[Determination of 14 paralytic shellfish toxins in plasma and urine by ultra-high performance liquid chromatography-tandem mass spectrometry].

The detection of paralytic shellfish toxins in human biological matrices is important for the diagnosis and treatment of food poisoning caused by them. An ultra-high performance liquid chromatography-tandem mass spectrometry (UHPLC-MS/MS) method was established for the determination of 14 paralytic shellfish toxins in plasma and urine. The effect of solid phase extraction (SPE) cartridges was also investigated and the pretreatment and chromatographic conditions were optimized. Under these optimal conditions, 0.2 mL water, 0.4 mL methanol, and 0.6 mL acetonitrile were successively added to plasma and urine samples for extraction. The supernatants from plasma extraction were subjected to an UHPLC-MS/MS analysis, whereas the supernatants from urine extraction were further purified using polyamide (PA) SPE cartridges and then analyzed by UHPLC-MS/MS. Chromatographic separation was conducted on a Poroshell 120 HILIC-Z column (100 mm×2.1 mm, 2.7 µm) with a flow rate of 0.5 mL/min.
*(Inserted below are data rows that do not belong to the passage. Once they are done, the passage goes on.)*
-- ==== Sys2Proof/Certificates/Slice0/Obligations.lean ====
section
/-! DEFINITION. The statements for the provers. Each docstring names the rules of the spec that it formalises. -/

open Sys2Proof Sys2Proof.Machine

/-! ### Registers -/

/-- The registers of a pip (R24, R31, R36): g0 reads zero, is always full and discards writes; a written register holds the value
and is full, and no other register changes; the special registers and the queues are as they were. -/
def Obligations.RegistersHoldWhatIsWritten : Prop :=
  ∀ p : Pip,
    (p.gv 0 = 0 ∧ p.gf 0 = true ∧ p.gBusy 0 = false ∧ (∀ x, p.setG 0 x = p) ∧ p.clearG 0 = p) ∧
    (∀ (r : Reg) (x : Word), r ≠ 0 → (p.setG r x).gv r = x ∧ (p.setG r x).gf r = true ∧ (p.clearG r).gf r = false) ∧
    (∀ (r k : Reg) (x : Word), k ≠ r → (p.setG r x).gv k = p.gv k ∧ (p.setG r x).gf k = p.gf k ∧ (p.clearG r).gf k = p.gf k) ∧
    (∀ (r : Reg) (x : Word), (p.setG r x).v = p.v ∧ (p.setG r x).b = p.b ∧ (p.setG r x).pc = p.pc ∧ (p.setG r x).ops = p.ops ∧
      (p.setG r x).fpmode = p.fpmode ∧ (p.clearG r).g = p.g ∧ p.SameSpecial (p.setG r x)) ∧
    (∀ (r : Reg4) (x : VWord), (p.setV r x).vv r = x ∧ (p.setV r x).vf r = true ∧ (p.clearV r).vf r = false ∧
      (p.setV r x).g = p.g ∧ (p.setV r x).gFull = p.gFull ∧ (p.setV r x).b = p.b ∧ p.SameSpecial (p.setV r x)) ∧
    (∀ (r k : Reg4) (x : VWord), k ≠ r → (p.setV r x).vv k = p.vv k ∧ (p.setV r x).vf k = p.vf k ∧ (p.clearV r).vf k = p.vf k) ∧
    ∀ (n : Nat) (x : Steer), n < 12 → (p.setSteer n x).steer n = x ∧ (p.setSteer n x).g = p.g ∧
      ∀ k, k ≠ n → (p.setSteer n x).steer k = p.steer k

/-! ### The integer instructions (chapter 13) -/

/-- ADD, SUB and MUL with their immediate forms (R335, R427, R401): the sum, difference and product modulo 2^64, or
modulo 2^32 and sign-extended; R335's words. -/
def Obligations.AddSubMulWriteTheWrappedResult : Prop :=
  WritesOfTwo .add (fun _ u v => u + v) ∧ WritesOfTwo .sub (fun _ u v => u - v) ∧ WritesOfTwo .mul (fun _ u v => u * v) ∧
  WritesOfImm .addI (fun _ u v => u + v) ∧ WritesOfImm .mulI (fun _ u v => u * v) ∧
  decode 0x00004602 = .ok (.add 0 0 0 0 4 12) ∧ decode 0x9FFE9483 = .ok (.addI 1 0 0xFFF 9 9)

/-- AND, OR and XOR with their immediate forms (R341, R390, R448), and the words of R341 and R448. -/
def Obligations.AndOrXorWriteTheBitwiseResult : Prop :=
  WritesOfTwo .and (fun _ u v => u &&& v) ∧ WritesOfTwo .or (fun _ u v => u ||| v) ∧ WritesOfTwo .xor (fun _ u v => u ^^^ v) ∧
  WritesOfImm .andI (fun _ u v => u &&& v) ∧ WritesOfImm .orI (fun _ u v => u ||| v) ∧ WritesOfImm .xorI (fun _ u v => u ^^^ v) ∧
  decode 0x024E6282 = .ok (.and 0 0 0 7 6 5) ∧ decode 0x01FE6284 = .ok (.andI 0 0 255 6 5) ∧
  decode 0x02CE6282 = .ok (.xor 0 0 0 7 6 5) ∧ decode 0x1FFE6286 = .ok (.xorI 0 0 0xFFF 6 5)

/-- SHL, SHR, SRA and ROT with their immediate forms (R419, R160): the amount is taken modulo the width; R419's words. -/
def Obligations.ShiftsTakeTheAmountModuloTheWidth : Prop :=
  WritesOfTwo .shl (fun n u v => u <<< (v.toNat % n)) ∧ WritesOfTwo .shr (fun n u v => u >>> (v.toNat % n)) ∧
  WritesOfTwo .sra (fun n u v => u.sshiftRight (v.toNat % n)) ∧ WritesOfTwo .rot (fun n u v => u.rotateLeft (v.toNat % n)) ∧
  WritesOfImm .shlI (fun n u v => u <<< (v.toNat % n)) ∧ WritesOfImm .shrI (fun n u v => u >>> (v.toNat % n)) ∧
  WritesOfImm .sraI (fun n u v => u.sshiftRight (v.toNat % n)) ∧ WritesOfImm .rotI (fun n u v => u.rotateLeft (v.toNat % n)) ∧
  decode 0x00066287 = .ok (.shlI 0 0 3 6 5) ∧ decode 0x83CE6282 = .ok (.rot 1 0 0 7 6 5)

/-- MULH, MIN, MAX and their `.z` forms (R402, R390): the high half of the exact product of 2n bits, the smaller and the larger
operand, signed or unsigned. CLZ, CTZ and POPC (R358, R362, R390): the zero bits above the highest 1 bit, those below the
lowest, the 1 bits; within 64 bits, or within bits [31:0]. -/
def Obligations.HighProductsExtremesAndBitCountsAreExact : Prop :=
  (WritesOfTwo .mulh (fun n u v => (u.signExtend (2 * n) * v.signExtend (2 * n)).extractLsb' n n) ∧
   WritesOfTwo .mulhZ (fun n u v => (u.setWidth (2 * n) * v.setWidth (2 * n)).extractLsb' n n) ∧
   WritesOfTwo .min (fun _ u v => if v.slt u then v else u) ∧ WritesOfTwo .minZ (fun _ u v => if v.ult u then v else u) ∧
   WritesOfTwo .max (fun _ u v => if u.slt v then v else u) ∧ WritesOfTwo .maxZ (fun _ u v => if u.ult v then v else u)) ∧
  (WritesOfOne .clz (fun n u => BitVec.ofNat n (((List.range n).takeWhile (fun i => !u.getLsbD (n - 1 - i))).length)) ∧
   WritesOfOne .ctz (fun n u => BitVec.ofNat n (((List.range n).takeWhile (fun i => !u.getLsbD i)).length)) ∧
   WritesOfOne .popc (fun n u => BitVec.ofNat n ((List.range n).countP (fun i => u.getLsbD i))))

/-- DIV, DIV.z, REM and REM.z (R364, R417), all of the full-bit class: truncating division, all ones for a zero
divisor, whose remainder is the dividend; −2^(n−1) by −1 gives −2^(n−1) with remainder 0. Always a = q × b + r. -/
def Obligations.DivisionTruncatesWithItsCorners : Prop :=
  ComputesOfTwo .div (fun n u v => if v = 0 then BitVec.allOnes n else u.sdiv v) ∧
  ComputesOfTwo .divZ (fun n u v => if v = 0 then BitVec.allOnes n else u.udiv v) ∧
  ComputesOfTwo .rem (fun _ u v => if v = 0 then u else u.srem v) ∧
  ComputesOfTwo .remZ (fun _ u v => if v = 0 then u else u.umod v) ∧
  decode 0x01528502 = .ok (.div 0 0 0 9 8 10) ∧ decode 0x81928502 = .ok (.divZ 1 0 0 9 8 10) ∧
  ∀ (n : Nat) (u v : BitVec n),
    (v = BitVec.allOnes n → u = BitVec.intMin n → v ≠ 0 → u.sdiv v = BitVec.intMin n ∧ u.srem v = 0) ∧
    u = (if v = 0 then BitVec.allOnes n else u.sdiv v) * v + (if v = 0 then u else u.srem v) ∧
    u = (if v = 0 then BitVec.allOnes n else u.udiv v) * v + (if v = 0 then u else u.umod v)

/-- EXT (R368), BFX (R353), LI (R163), SEL (R422) and HASH (R157) write their result to `d`; BFI and LIH (R352, R388, R163) replace
one field of the destination, which they read, and keep its other bits. -/
def Obligations.FieldsConstantsAndChoicesWriteTheirResult : Prop :=
  ((∀ (x : Bit) (k a d : Reg) (s : State) (p : Pip), s.Ready (.ext x k a d) (usesA x a d) p →
     exec (.ext x k a d) s = .next (s.effect (usesA x a d) p (fun q => q.setG d
       (match k.toNat with
         | 0 => ((p.gv a).setWidth 8).signExtend 64
         | 1 => ((p.gv a).setWidth 16).signExtend 64
         | 2 => ((p.gv a).setWidth 32).signExtend 64
         | 3 => ((p.gv a).setWidth 8).setWidth 64
         | 4 => ((p.gv a).setWidth 16).setWidth 64
         | _ => ((p.gv a).setWidth 32).setWidth 64)))) ∧
   (∀ (x : Bit) (l pos : BitVec 6) (a d : Reg) (s : State) (p : Pip), s.Ready (.bfx x l pos a d) (usesA x a d) p →
     exec (.bfx x l pos a d) s = .next (s.effect (usesA x a d) p (fun q => q.setG d
       (((p.gv a).extractLsb' pos.toNat (l.toNat + 1)).setWidth 64)))) ∧
   (∀ (i : BitVec 20) (d : Reg) (s : State) (p : Pip), s.Ready (.li i d) { gd := [d] } p →
     exec (.li i d) s = .next (s.effect { gd := [d] } p (fun q => q.setG d (i.signExtend 64)))) ∧
   (∀ (w y x : Bit) (n : Reg4) (b a d : Reg) (s : State) (p : Pip),
     s.Ready (.sel w y x n b a d) (usesR x y a b d) p →
     exec (.sel w y x n b a d) s = .next (s.effect (usesR x y a b d) p (fun q => q.setG d
       (atWidth w (fun _ u v => if (p.steer n.toNat).c then u else v) (p.gv a) (p.gv b))))) ∧
   (∀ (w y x : Bit) (b a d : Reg) (s : State) (p : Pip), s.Ready (.hash w y x b a d) (usesR x y a b d) p →
     exec (.hash w y x b a d) s = .next (s.effect (usesR x y a b d) p (fun q => q.setG d
       (let h := hash64 ((p.gv a).rotateLeft 17 ^^^ p.gv b)
        if w = 1 then (h.setWidth 32).signExtend 64 else h))))) ∧
  ((∀ (x : Bit) (l pos : BitVec 6) (a d : Reg) (s : State) (p : Pip),
     s.Ready (.bfi x l pos a d) { g := [a, d], gs := syncG x a, gd := [d] } p →
     ∃ v : Word, exec (.bfi x l pos a d) s =
         .next (s.effect { g := [a, d], gs := syncG x a, gd := [d] } p (fun q => q.setG d v)) ∧
       ∀ j < 64, v.getLsbD j =
         if pos.toNat ≤ j ∧ j ≤ pos.toNat + l.toNat then (p.gv a).getLsbD (j - pos.toNat) else (p.gv d).getLsbD j) ∧
   (∀ (h : BitVec 2) (i : BitVec 16) (d : Reg) (s : State) (p : Pip), s.Ready (.lih h i d) { g := [d], gd := [d] } p →
     ∃ v : Word, exec (.lih h i d) s = .next (s.effect { g := [d], gd := [d] } p (fun q => q.setG d v)) ∧
       ∀ j < 64, v.getLsbD j = if j / 16 = h.toNat then i.getLsbD (j % 16) else (p.gv d).getLsbD j)) ∧
  decode 0x0398848C = .ok (.bfx 0 7 12 8 9)

/-! ### Compares, steer registers and branches -/

/-- CMP, CMP.i and FCMP (R359, R371, R164) write the condition to bit C of the steer register and nothing else: for CMP on
all 64 bits, equal, not equal, less and not less, signed and unsigned, bit set and bit clear. -/
def Obligations.ComparesWriteTheConditionBit : Prop :=
  (∀ (c : BitVec 3) (b a : Reg) (e : Reg4) (s : State) (p : Pip), s.Ready (.cmp c b a e) { g := [a, b] } p →
    exec (.cmp c b a e) s = .next (s.effect { g := [a, b] } p (fun q => q.setSteer e.toNat { p.steer e.toNat with
      c := wordCondition c (p.gv a) (p.gv b) }))) ∧
  (∀ (c : BitVec 3) (i : BitVec 12) (a : Reg) (e : Reg4) (s : State) (p : Pip), s.Ready (.cmpI c i a e) { g := [a] } p →
    exec (.cmpI c i a e) s = .next (s.effect { g := [a] } p (fun q => q.setSteer e.toNat { p.steer e.toNat with
      c := wordCondition c (p.gv a) (i.signExtend 64) }))) ∧
  (∀ (c : BitVec 3) (f : Bit) (b a : Reg) (e : Reg4) (s : State) (p : Pip), s.Ready (.fcmp c f b a e) { g := [a, b] } p →
    ∃ r : Bool, exec (.fcmp c f b a e) s =
        .next (s.effect { g := [a, b] } p (fun q => q.setSteer e.toNat { p.steer e.toNat with c := r })) ∧
      (let t := if f = 1 then FType.f32 else FType.f64
       let u := decodeF t ((p.gv a).toNat % 2 ^ t.width)
       let v := decodeF t ((p.gv b).toNat % 2 ^ t.width)
       if u = .nan ∨ v = .nan then (r = true ↔ c = 1 ∨ c = 4)
       else r = match c.toNat with
         | 0 => compareVal u v == .eq
         | 1 => compareVal u v != .eq
         | 2 => compareVal u v == .lt
         | 3 => compareVal u v != .lt
         | 4 => false
         | _ => true))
The mobile phase was 0.1% (v/v) formic acid aqueous solution containing 5 mmoL/L ammonium formate and acetonitrile containing 0.1% (v/v) formic acid. The analytes were detected in the multiple reaction monitoring (MRM) mode after being ionized by an electrospray ion (ESI) in positive and negative modes. Quantitation of the target compounds was performed using the external standard method. Under the optimal conditions, the method showed good linearity in the range of 0.24-84.06 µg/L, with correlation coefficients greater than 0.995. The limits of quantification (LOQs) for the plasma and urine samples were 1.68-12.04 ng/mL and 4.80-34.4 ng/mL, respectively. The average recoveries for all the compounds were 70.4%-123.4% at spiked levels of 1, 2, and 10 times the LOQs, the intra-day precisions were 2.3%-19.1% and the inter-day precisions were 5.0%-16.0%. The established method was used to determine the target compounds in the plasma and urine from mice intraperitoneally injected with 14 shellfish toxins. All 14 toxins were detected in the 20 urine and 20 plasma samples, with contents of 19.40-55.60 µg/L and 8.75-13.86 µg/L, respectively. The method is simple, sensitive, and only requires a small amount of sample. Therefore, it is highly suitable for the rapid detection of paralytic shellfish toxins in plasma and urine.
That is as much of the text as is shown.